Javadocs: MutableSet , UnifiedSet , UnifiedSetWithHashingStrategy , HashingStrategy , Sets , reject , removeIf Javadocs: MutableSetUnifiedSetUnifiedSetWithHashingStrategyHashingStrategySetsrejectremoveIf

Note: I am a committer on Eclipse Collections 注意:我是Eclipse Collections的提交者

Comparing 对比

You can achieve this without the use of any library, just using java's Comparator 你可以在不使用任何库的情况下实现这一点,只需使用java的Comparator即可

For instance, with the following object 例如,使用以下对象

public class A {
    private String a;
    private Double b;
    private String c;
    private int d;
    // getters and setters
}

You can use a comparator like 你可以使用像这样的比较器

Comparator<AA> comparator = Comparator.comparing(AA::getA)
        .thenComparing(AA::getB)
        .thenComparingInt(AA::getD);

This compares the fields a , b and the int d , skipping c . 这比较了字段ab和int d ,跳过c

The only problem here is that this won't work with null values. 这里唯一的问题是这不适用于空值。


Comparing nulls 比较空值

One possible solution to do a fine grained configuration, that is allow to check for specific null fields is using a Comparator class similar to: 进行细粒度配置的一种可能的解决方案是允许检查特定的空字段,使用的Comparator类类似于:

// Comparator for properties only, only writed to be used with Comparator#comparing
public final class PropertyNullComparator<T extends Comparable<? super T>> 
                                            implements Comparator<Object> {
    private PropertyNullComparator() {  }
    public static <T extends Comparable<? super T>> PropertyNullComparator<T> of() {
        return new PropertyNullComparator<>();
    }
    @Override
    public int compare(Object o1, Object o2) {
        if (o1 != null && o2 != null) {
            if (o1 instanceof Comparable) {
                @SuppressWarnings({ "unchecked" })
                Comparable<Object> comparable = (Comparable<Object>) o1;
                return comparable.compareTo(o2);
            } else {
                // this will throw a ccn exception when object is not comparable
                @SuppressWarnings({ "unchecked" })
                Comparable<Object> comparable = (Comparable<Object>) o2;
                return comparable.compareTo(o1) * -1; // * -1 to keep order
            }
        } else {
            return o1 == o2 ? 0 : (o1 == null ? -1 : 1); // nulls first
        }
    }
}

This way you can use a comparator specifying the allowed null fields. 这样,您可以使用指定允许的空字段的比较器。

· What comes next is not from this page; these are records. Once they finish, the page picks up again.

-- ==== Sys2Proof/Config.lean ====
section
/-! DEFINITION. What the spec leaves open as a value: free constants with no body, so that no proof sees a value of them,
and the fixed figures of stepping B0. -/

namespace Sys2Proof.Config

open Machine

/-- DEV_ID of stepping B0 (16 R446). -/
def devId : W64 := 0x4E4B4F4D31B00001#64

/-- The secret number of a signature by the device identity key, fresh for each (15 R433, R434; log 5). -/
opaque signingNumber : Nat → Nat
/-- The frame tables of a plan section: the spec states no layout of a slot entry (01 R19; log 4). -/
opaque frameTables : List Byte → List FrameTable
/-- Its mover command lists (05 R145; log 4). -/
opaque moverLists : List Byte → List (List (BitVec 256))
/-- The parts of slot programs that realise each nest record (06 R155; log 4). -/
opaque nestPrograms : List Byte → List (List NestPart)
/-- The twin map at the head of the bytes, and how many bytes it takes (14 R393; log 4). -/
opaque twinMap : List Byte → List TwinPair × Nat
/-- What the device reads off those parts of a plan section (log 38). -/
opaque planFacts : List Byte → PlanFacts
/-- The expert entry to which a parameter layer of one expert belongs, where a plan has several: layer and expert number (08 R210;
log 49). -/
opaque expertEntry : Nat → Nat → Nat
/-- What E + 2 leaves in the exponent table where it exceeds a byte (11 R310; log 49). -/
opaque exponentOver : Nat → Byte
/-- Built-in slices of the firmware section, which is Ninkolith's and opaque (15 Table 15.6; log 4). -/
opaque builtinSlices : List Byte → List Slice
/-- The fields of a part's header after its tag, and its state block: their layout is not stated (15 R430; log 35). -/
opaque ckptHeader : CkptFile → List Byte
opaque stateBlock : Gen → List Byte
/-- What the header and the state block at the front of a part say, once those bytes are there (15 R431, R432; log 35). -/
opaque readFront : List Byte → Option CkptFile
/-- 64-bit digest of an agreed vote result (10 R278): the spec names no function (log 5). -/
opaque voteDigest : List W64 → W64
/-- The fields of a link frame whose body layout the spec does not state: control, vote, probe and the frames of discovery (10 R263; log
50). -/
opaque linkBody : LinkFrame → List Byte
/-- The samples of each channel that the fixed-point build of the reference decoder of RFC 6716 gives for the packets of a stream, by its
number of channels; none where a packet is invalid (12 R333, R336; log 12). -/
opaque opusSamples : Nat → List (List Byte) → Option (List (List Int))
/-- WINDOW of an intake stream that no lane names: an image write's or a host restore's (13 R365 states none; log 23). -/
opaque openWindow : Nat
/-- A fresh value for what the spec states no value of; the counter `draws` of State picks it (log 5). -/
opaque freeValue : Nat → W64

end Sys2Proof.Config
end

Comparator<AA> comparator = Comparator.comparing(AA::getA)
        .thenComparing(AA::getB, PropertyNullComparator.of())
        .thenComparingInt(AA::getD);

If you don't want to define a custom comparator you can use something like: 如果您不想定义自定义比较器,可以使用以下内容:

Comparator<AA> comparator = Comparator.comparing(AA::getA)
        .thenComparing(AA::getB, Comparator.nullsFirst(Comparator.naturalOrder()))
        .thenComparingInt(AA::getD);

Difference method 差异法

The difference (A - B) method could be implemented using two TreeSets . 可以使用两个TreeSets实现差异(A-B)方法。

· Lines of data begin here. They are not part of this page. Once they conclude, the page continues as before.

-- ==== Sys2Proof/Machine/Crypto.lean ====
section
/-! DEFINITION. The cryptographic functions that the spec names by their standards: SHA-384 (15 R416, R418, R425, R434) and ECDSA of
FIPS 186-5 on the curve brainpoolP384r1 of RFC 5639 (15 R416, R433, R434; 14 R395). The constants are those of the standards, which the
spec does not restate (PRESUMED, log 5). -/

namespace Sys2Proof.Machine

/-! ### SHA-384 -/

/-- Round constants of SHA-512 and SHA-384. -/
def shaK : List W64 :=
  [0x428A2F98D728AE22, 0x7137449123EF65CD, 0xB5C0FBCFEC4D3B2F, 0xE9B5DBA58189DBBC,
   0x3956C25BF348B538, 0x59F111F1B605D019, 0x923F82A4AF194F9B, 0xAB1C5ED5DA6D8118,
   0xD807AA98A3030242, 0x12835B0145706FBE, 0x243185BE4EE4B28C, 0x550C7DC3D5FFB4E2,
   0x72BE5D74F27B896F, 0x80DEB1FE3B1696B1, 0x9BDC06A725C71235, 0xC19BF174CF692694,
   0xE49B69C19EF14AD2, 0xEFBE4786384F25E3, 0x0FC19DC68B8CD5B5, 0x240CA1CC77AC9C65,
   0x2DE92C6F592B0275, 0x4A7484AA6EA6E483, 0x5CB0A9DCBD41FBD4, 0x76F988DA831153B5,
   0x983E5152EE66DFAB, 0xA831C66D2DB43210, 0xB00327C898FB213F, 0xBF597FC7BEEF0EE4,
   0xC6E00BF33DA88FC2, 0xD5A79147930AA725, 0x06CA6351E003826F, 0x142929670A0E6E70,
   0x27B70A8546D22FFC, 0x2E1B21385C26C926, 0x4D2C6DFC5AC42AED, 0x53380D139D95B3DF,
   0x650A73548BAF63DE, 0x766A0ABB3C77B2A8, 0x81C2C92E47EDAEE6, 0x92722C851482353B] ++
  [0xA2BFE8A14CF10364, 0xA81A664BBC423001, 0xC24B8B70D0F89791, 0xC76C51A30654BE30,
   0xD192E819D6EF5218, 0xD69906245565A910, 0xF40E35855771202A, 0x106AA07032BBD1B8,
   0x19A4C116B8D2D0C8, 0x1E376C085141AB53, 0x2748774CDF8EEB99, 0x34B0BCB5E19B48A8,
   0x391C0CB3C5C95A63, 0x4ED8AA4AE3418ACB, 0x5B9CCA4F7763E373, 0x682E6FF3D6B2B8A3,
   0x748F82EE5DEFB2FC, 0x78A5636F43172F60, 0x84C87814A1F0AB72, 0x8CC702081A6439EC,
   0x90BEFFFA23631E28, 0xA4506CEBDE82BDE9, 0xBEF9A3F7B2C67915, 0xC67178F2E372532B,
   0xCA273ECEEA26619C, 0xD186B8C721C0C207, 0xEADA7DD6CDE0EB1E, 0xF57D4F7FEE6ED178,
   0x06F067AA72176FBA, 0x0A637DC5A2C898A6, 0x113F9804BEF90DAE, 0x1B710B35131C471B,
   0x28DB77F523047D84, 0x32CAAB7B40C72493, 0x3C9EBE0A15C9BEBC, 0x431D67C49C100D4C,
   0x4CC5D4BECB3E42B6, 0x597F299CFC657E2A, 0x5FCB6FAB3AD6FAEC, 0x6C44198C4A475817]

/-- The eight working words. -/
structure Sha where
  a : W64
  b : W64
  c : W64
  d : W64
  e : W64
  f : W64
  g : W64
  h : W64
deriving DecidableEq, Repr

/-- Initial words of SHA-384. -/
def Sha.init : Sha :=
  { a := 0xCBBB9D5DC1059ED8, b := 0x629A292A367CD507, c := 0x9159015A3070DD17, d := 0x152FECD8F70E5939,
    e := 0x67332667FFC00B31, f := 0x8EB44A8768581511, g := 0xDB0C2E0D64F98FA7, h := 0x47B5481DBEFA4FA4 }

/-- The message with its padding: a one bit, zeros, and its length in bits as 16 bytes, big-endian. -/
def shaPad (bs : List Byte) : List Byte :=
  bs ++ 0x80#8 :: List.replicate ((239 - bs.length % 128) % 128) 0 ++ (leBytes 16 (8 * bs.length)).reverse

/-- A block as 16 big-endian words, the last one first. -/
def shaWords (block : List Byte) : List W64 :=
  ((List.range 16).map fun i => BitVec.ofNat 64 (beNat ((block.drop (8 * i)).take 8))).reverse

/-- Extend the schedule by `n` words; the newest stands first. -/
def shaSchedule : Nat → List W64 → List W64
  | 0, ws => ws
  | n + 1, ws =>
    let x := ws.getD 14 0
    let y := ws.getD 1 0
    let s0 := x.rotateRight 1 ^^^ x.rotateRight 8 ^^^ x >>> (7 : Nat)
    let s1 := y.rotateRight 19 ^^^ y.rotateRight 61 ^^^ y >>> (6 : Nat)
    shaSchedule n ((ws.getD 15 0 + s0 + ws.getD 6 0 + s1) :: ws)

/-- One round with a constant and a schedule word. -/
def Sha.round (x : Sha) (kw : W64 × W64) : Sha :=
  let s1 := x.e.rotateRight 14 ^^^ x.e.rotateRight 18 ^^^ x.e.rotateRight 41
  let t1 := x.h + s1 + ((x.e &&& x.f) ^^^ (~~~x.e &&& x.g)) + kw.1 + kw.2
  let s0 := x.a.rotateRight 28 ^^^ x.a.rotateRight 34 ^^^ x.a.rotateRight 39
  let t2 := s0 + ((x.a &&& x.b) ^^^ (x.a &&& x.c) ^^^ (x.b &&& x.c))
  { a := t1 + t2, b := x.a, c := x.b, d := x.c, e := x.d + t1, f := x.e, g := x.f, h := x.g }

/-- One block of 128 bytes. -/
def Sha.block (x : Sha) (block : List Byte) : Sha :=
  let y := (shaK.zip (shaSchedule 64 (shaWords block)).reverse).foldl Sha.round x
  { a := x.a + y.a, b := x.b + y.b, c := x.c + y.c, d := x.d + y.d, e := x.e + y.e, f := x.f + y.f, g := x.g + y.g, h := x.h + y.h }

/-- SHA-384 of a byte string; its first byte is the most significant. -/
def sha384 (bs : List Byte) : BitVec 384 :=
  let p := shaPad bs
  let x := (chunks 128 p.length p).foldl Sha.block Sha.init
  x.a ++ x.b ++ x.c ++ x.d ++ x.e ++ x.f

/-! ### The curve brainpoolP384r1 -/

def ecP : Nat := 0x8CB91E82A3386D280F5D6F7E50E641DF152F7109ED5456B412B1DA197FB71123ACD3A729901D1A71874700133107EC53
def ecA : Nat := 0x7BC382C63D8C150C3C72080ACE05AFA0C2BEA28E4FB22787139165EFBA91F90F8AA5814A503AD4EB04A8C7DD22CE2826
def ecB : Nat := 0x04A8C7DD22CE28268B39B55416F0447C2FB77DE107DCD2A62E880EA53EEB62D57CB4390295DBC9943AB78696FA504C11
def ecN : Nat := 0x8CB91E82A3386D280F5D6F7E50E641DF152F7109ED5456B31F166E6CAC0425A7CF3AB6AF6B7FC3103B883202E9046565
/-- The base point. -/
def ecG : Nat × Nat :=
  (0x1D1C64F068CF45FFA2A63A81B7C13F6B8847A3E77EF14FE3DB7FCAFE0CBD10E8E826E03436D646AAEF87B2E247D4AF1E,
   0x8ABE1D7520F9C2A45CB1EB8E95CFD55262B70B29FEEC5864E19C054FF99129280E4646217791811142820341263C5315)

/-- `b ^ e mod m`, for an exponent of at most `k` bits. -/
def powMod (m : Nat) : Nat → Nat → Nat → Nat
  | 0, _, _ => 1 % m
  | k + 1, b, e =>
    let r := powMod m k (b * b % m) (e / 2)
    if e % 2 = 1 then b * r % m else r

/-- Inverse modulo a prime of 384 bits. -/
def invMod (m x : Nat) : Nat := powMod m 384 (x % m) (m - 2)

/-- A point of the curve; none is the point at infinity. -/
abbrev EcPoint := Option (Nat × Nat)

/-- Two coordinates below the field prime on the curve. -/
def onCurve (q : Nat × Nat) : Bool :=
  decide (q.1 < ecP) && decide (q.2 < ecP) && q.2 * q.2 % ecP == (q.1 * q.1 * q.1 + ecA * q.1 + ecB) % ecP

/-- The third point of the line of slope `l` through `a` and a point with abscissa `x`, mirrored. -/
def ecChord (l : Nat) (a : Nat × Nat) (x : Nat) : EcPoint :=
  let x3 := (l * l + 2 * ecP - a.1 - x) % ecP
  some (x3, (l * (a.1 + ecP - x3) + ecP - a.2) % ecP)

/-- Sum of two points. -/
def ecAdd (p q : EcPoint) : EcPoint :=
  match p, q with
  | none, q => q
  | p, none => p
  | some a, some b =>
    if a.1 = b.1 then
      if (a.2 + b.2) % ecP = 0 then none
      else ecChord ((3 * a.1 * a.1 + ecA) * invMod ecP (2 * a.2) % ecP) a b.1
    else ecChord ((b.2 + ecP - a.2) * invMod ecP (b.1 + ecP - a.1) % ecP) a b.1

/-- Multiple of a point by a scalar of at most `n` bits. -/
def ecMul : Nat → Nat → EcPoint → EcPoint
  | 0, _, _ => none
  | n + 1, k, p =>
    let r := ecMul n (k / 2) (ecAdd p p)
    if k % 2 = 1 then ecAdd p r else r

/-! ### ECDSA -/

/-- r and s of a signature: 48 bytes each, big-endian. -/
def sigPair (sig : List Byte) : Nat × Nat := (beNat (sig.take 48), beNat ((sig.drop 48).take 48))

/-- r and s lie in [1, n − 1]. -/
def sigRange (rs : Nat × Nat) : Bool := decide (0 < rs.1) && decide (rs.1 < ecN) && decide (0 < rs.2) && decide (rs.2 < ecN)

/-- The signature verifies for a digest under a point (15 R416). -/
def ecdsaOk (q : Nat × Nat) (z : BitVec 384) (rs : Nat × Nat) : Bool :=
  let w := invMod ecN rs.2
  let x := ecAdd (ecMul 384 (z.toNat * w % ecN) (some ecG)) (ecMul 384 (rs.1 * w % ecN) (some q))
  sigRange rs && onCurve q && ((x.map fun e => e.1 % ecN == rs.1).getD false)

/-- The signature of bytes verifies under a public key: X, then Y, 48 bytes each, big-endian (15 Table 15.4). -/
def signatureOk (key bs sig : List Byte) : Bool := ecdsaOk (sigPair key) (sha384 bs) (sigPair sig)

/-- A public key as the 96 bytes that an OTP slot holds the SHA-384 of. -/
def keyBytes (q : Nat × Nat) : List Byte := (leBytes 48 q.1).reverse ++ (leBytes 48 q.2).reverse

/-- The points under which a signature of a digest can verify: those that its r admits. -/
def signers (z : BitVec 384) (rs : Nat × Nat) : List (Nat × Nat) :=
  let w := invMod ecN rs.1
  let xs := [rs.1, rs.1 + ecN].filter fun x => decide (x < ecP)
  let pts := xs.flatMap fun x =>
    let y := powMod ecP 384 ((x * x * x + ecA * x + ecB) % ecP) ((ecP + 1) / 4)
    [(x, y), (x, (ecP - y) % ecP)].filter onCurve
  pts.filterMap fun r =>
    ecAdd (ecMul 384 (rs.2 * w % ecN) (some r)) (ecMul 384 ((ecN - z.toNat % ecN) * w % ecN) (some ecG))

/-- The signature of bytes verifies under the key whose SHA-384 is given (14 R395): the key itself stands nowhere in a pack, so each key
that the signature admits is tried. -/
def keyedSignatureOk (digest : BitVec 384) (bs sig : List Byte) : Bool :=
  let z := sha384 bs
  let rs := sigPair sig
  sigRange rs && (signers z rs).any fun q => sha384 (keyBytes q) == digest && ecdsaOk q z rs

/-- Signature of a digest by a private key with the secret number `k` (15 R433, R434). -/
def ecdsaSign (d k : Nat) (z : BitVec 384) : BitVec 768 :=
  let r := ((ecMul 384 k (some ecG)).map fun e => e.1 % ecN).getD 0
  let s := invMod ecN k * (z.toNat + r * d) % ecN
  BitVec.ofNat 384 r ++ BitVec.ofNat 384 s

end Sys2Proof.Machine
end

static <T> TreeSet<T> difference(Collection<T> c1, 
                                 Collection<T> c2, 
                                 Comparator<T> comparator) {
    TreeSet<T> treeSet1 = new TreeSet<>(comparator); treeSet1.addAll(c1);
    if (treeSet1.size() > c2.size()) {
        treeSet1.removeAll(c2);
    } else {
        TreeSet<T> treeSet2 = new TreeSet<>(comparator); treeSet2.addAll(c2);
        treeSet1.removeAll(treeSet2);
    }
    return treeSet1;
}

note: a TreeSet makes sense to be used since we are talking of uniqueness with a specific comparator. 注意: TreeSet是有意义的,因为我们正在谈论与特定比较器的唯一性。 Also could perform better, the contains method of TreeSet is O(log(n)) , compared to a common ArrayList that is O(n) . 也可以执行得更好, TreeSetcontains方法是O(log(n)) ,与常见的ArrayListO(n)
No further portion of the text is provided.